Todo ello sin expresa condena en costas.
Notifíquese esta resolución a las partes personadas, haciéndoles saber que contra la misma cabe interponer
La admisión de dicho recurso precisará que, al interponerse el mismo, se haya consignado como depósito 50 euros en la Cuenta de Depósitos y Consignaciones de este Juzgado en el BANCO SANTANDER nº 2757000004155621 con indicación de "recurso de apelación", mediante imposición individualizada, y que deberá ser acreditado a la preparación del recurso, de acuerdo a la D. A. decimoquinta de la LOPJ. No se admitirá a trámite ningún recurso cuyo depósito no esté constituido.
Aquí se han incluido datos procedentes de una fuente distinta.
theorem Device.readRec_keeps (h : ReadBlind g) (d : Device) (u : MemUser) (a n : Nat) (r : Option Nat) : g (d.readRec u a n r).1 = g d := by
  have hr := Device.reach_keeps h d u a n
  unfold Device.readRec
  split
  · rename_i hx; rw [hx] at hr; exact hr
  · rename_i hx; rw [hx] at hr; exact (Device.takeIn_keeps h _ _ _ _ _ _ _).trans hr

theorem Device.readPart_keeps (h : ReadBlind g) (d : Device) (u : MemUser) (a n : Nat) (r : Option Nat) : g (d.readPart u a n r).1 = g d :=
  Device.readRec_keeps h d u a n r

theorem Device.readScl_keeps (h : ReadBlind g) (d : Device) (u : MemUser) (t : TileRec) (a : Nat) (r : Option Nat) : g (d.readScl u t a r).1 = g d := by
  unfold Device.readScl
  split
  · exact Device.readPart_keeps h _ _ _ _ _
  · rfl

theorem Device.readTile_keeps (h : ReadBlind g) (d : Device) (u : MemUser) (a : Nat) (r : Option Nat) : g (d.readTile u a r).1 = g d := by
  have hr := Device.reach_keeps h d u a 4096
  unfold Device.readTile
  split
  · rename_i hx; rw [hx] at hr; exact hr
  · rename_i e hx; rw [hx] at hr
    have hs := Device.readScl_keeps h e u (e.recOf a) a r
    simp only []
    split
    · rename_i hy; rw [hy] at hs; exact (Device.takeIn_keeps h _ _ _ _ _ _ _).trans (hs.trans hr)
    · rename_i hy; rw [hy] at hs; exact hs.trans hr

theorem Device.cacheLeaf_keeps (h : ReadBlind g) (d : Device) (n : Nat) (e : TlbEntry) : g (d.cacheLeaf n e) = g d := by
  unfold Device.cacheLeaf Device.freeValue
  simp only []
  split
  · exact h.tlb _ _
  · have := h.tlb { d with free := d.free + 1 }
    exact (this _).trans (h.free _ _)

theorem Device.takeHere_keeps (h : ReadBlind g) (d : Device) (u : MemUser) (a c : Nat) : g (d.takeHere u a c).1 = g d :=
  Device.takeIn_keeps h _ _ _ _ _ _ _

theorem walkStep_keeps (h : ReadBlind g) (u : MemUser) (a : Nat) (s : Device × Except MemErr ((Word × Nat) ⊕ Nat)) (l : Nat) :
    g (walkStep u a s l).1 = g s.1 := by
  unfold walkStep
  split
  · rename_i d t
    have ht := Device.takeHere_keeps h d u (d.ownAt t) 3
    split
    · rfl
    · split <;> (rename_i hx; rw [hx] at ht; exact ht)
  · rfl

theorem Device.walk_keeps (h : ReadBlind g) (d : Device) (u : MemUser) (a t : Nat) : g (d.walk u a t).1 = g d := by
  have hw := foldl_fst_keeps g (walkStep u a) (List.range 4) (fun s l _ => walkStep_keeps h u a s l) (d, .ok (.inr t))
  unfold Device.walk
  split <;> (rename_i hx; rw [hx] at hw; exact hw)

theorem Device.leafOf_keeps (h : ReadBlind g) (d : Device) (u : MemUser) (a : Nat) : g (d.leafOf u a).1 = g d := by
  have hw := Device.walk_keeps h d u a (d.fld (.memPartPtBase u.part) Fd.memPartPtBaseOffset * 4096)
  unfold Device.leafOf
  split
  · rfl
  · split <;> (rename_i hx; rw [hx] at hw)
    · exact hw
    · exact (Device.cacheLeaf_keeps h _ _ _).trans hw

theorem Device.dvaPlace_keeps (h : ReadBlind g) (d : Device) (u : MemUser) (a : Nat) (w : Bool) : g (d.dvaPlace u a w).1 = g d := by
  have hl := Device.leafOf_keeps h d u a
  unfold Device.dvaPlace
  split
  · rfl
  · split
    · rfl
    · rfl
    · split
      · rfl
      · split <;> (rename_i hx; rw [hx] at hl; exact hl)

theorem Device.translate_keeps (h : ReadBlind g) (d : Device) (u : MemUser) (a : Nat) (w : Bool) : g (d.translate u a w).1 = g d := by
  have hi := Device.inject_keeps h d 6 none u.tstPart
  unfold Device.translate
  split <;> (rename_i hx; rw [hx] at hi)
  · exact hi
  · exact (Device.dvaPlace_keeps h _ _ _ _).trans hi

theorem Device.byDva_keeps {β : Type} (a : Nat) (r : Device × Except MemErr β) : g (byDva a r).1 = g r.1 := rfl

theorem Device.readPlace_keeps (h : ReadBlind g) (d : Device) (u : MemUser) (x : Place) (n : Nat) : g (d.readPlace u x n).1 = g d := by
  unfold Device.readPlace
  split
  · exact Device.readPart_keeps h _ _ _ _ _
  · exact h.emit _ _

theorem Device.readDva_keeps (h : ReadBlind g) (d : Device) (u : MemUser) (a n : Nat) : g (d.readDva u a n).1 = g d := by
  unfold Device.readDva
  refine (foldl_fst_keeps g _ _ (fun acc b _ => ?_) _).trans rfl
  obtain ⟨e, r⟩ := acc
  cases r with
  | error x => rfl
  | ok bs =>
    simp only []
    have ht := Device.translate_keeps h e u b.1 false
    split
    · rename_i hx; rw [hx] at ht; exact ht
    · rename_i x y hx
      rw [hx] at ht
      have hp : g (byDva b.1 (x.readPlace u y b.2)).1 = g x := Device.readPlace_keeps h x u y b.2
      split
      · rename_i hy; rw [hy] at hp; exact hp.trans ht
      · rename_i hy; rw [hy] at hp; exact hp.trans ht

theorem Device.translateAll_keeps (h : ReadBlind g) (d : Device) (u : MemUser) (a n : Nat) (w : Bool) : g (d.translateAll u a n w).1 = g d := by
  unfold Device.translateAll
  refine (foldl_fst_keeps g _ _ (fun acc b _ => ?_) _).trans rfl
  obtain ⟨e, r⟩ := acc
  cases r with
  | error x => rfl
  | ok bs =>
    simp only []
    have ht := Device.translate_keeps h e u b.1 w
    split <;> (rename_i hx; rw [hx] at ht; exact ht)

theorem Device.readPlaces_keeps (h : ReadBlind g) (d : Device) (u : MemUser) (l : List Span) : g (d.readPlaces u l).1 = g d := by
  unfold Device.readPlaces
  refine (foldl_fst_keeps g _ _ (fun acc b _ => ?_) _).trans rfl
  obtain ⟨e, r⟩ := acc
  cases r with
  | error x => rfl
  | ok bs =>
    simp only []
    have ht : g (byDva b.dva (e.readPlace u b.place b.len)).1 = g e := Device.readPlace_keeps h e u b.place b.len
    split <;> (rename_i hx; rw [hx] at ht; exact ht)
Así por esta mi sentencia, de la que se expedirá testimonio para su unión a los autos, lo pronuncio, mando y firmo.
La Juez
La difusión del texto de esta resolución a partes no interesadas en el proceso en el que ha sido dictada sólo podrá llevarse a cabo previa disociación de los datos de carácter personal que los mismos contuvieran y con pleno respeto al derecho a la intimidad, a los derechos de las personas que requieran un especial deber de tutela o la garantía del anonimato de las víctimas o perjudicados, cuando proceda. Los datos personales incluidos en esta resolución no podrán ser cedidos, ni comunicados con fines contrarios a las leyes.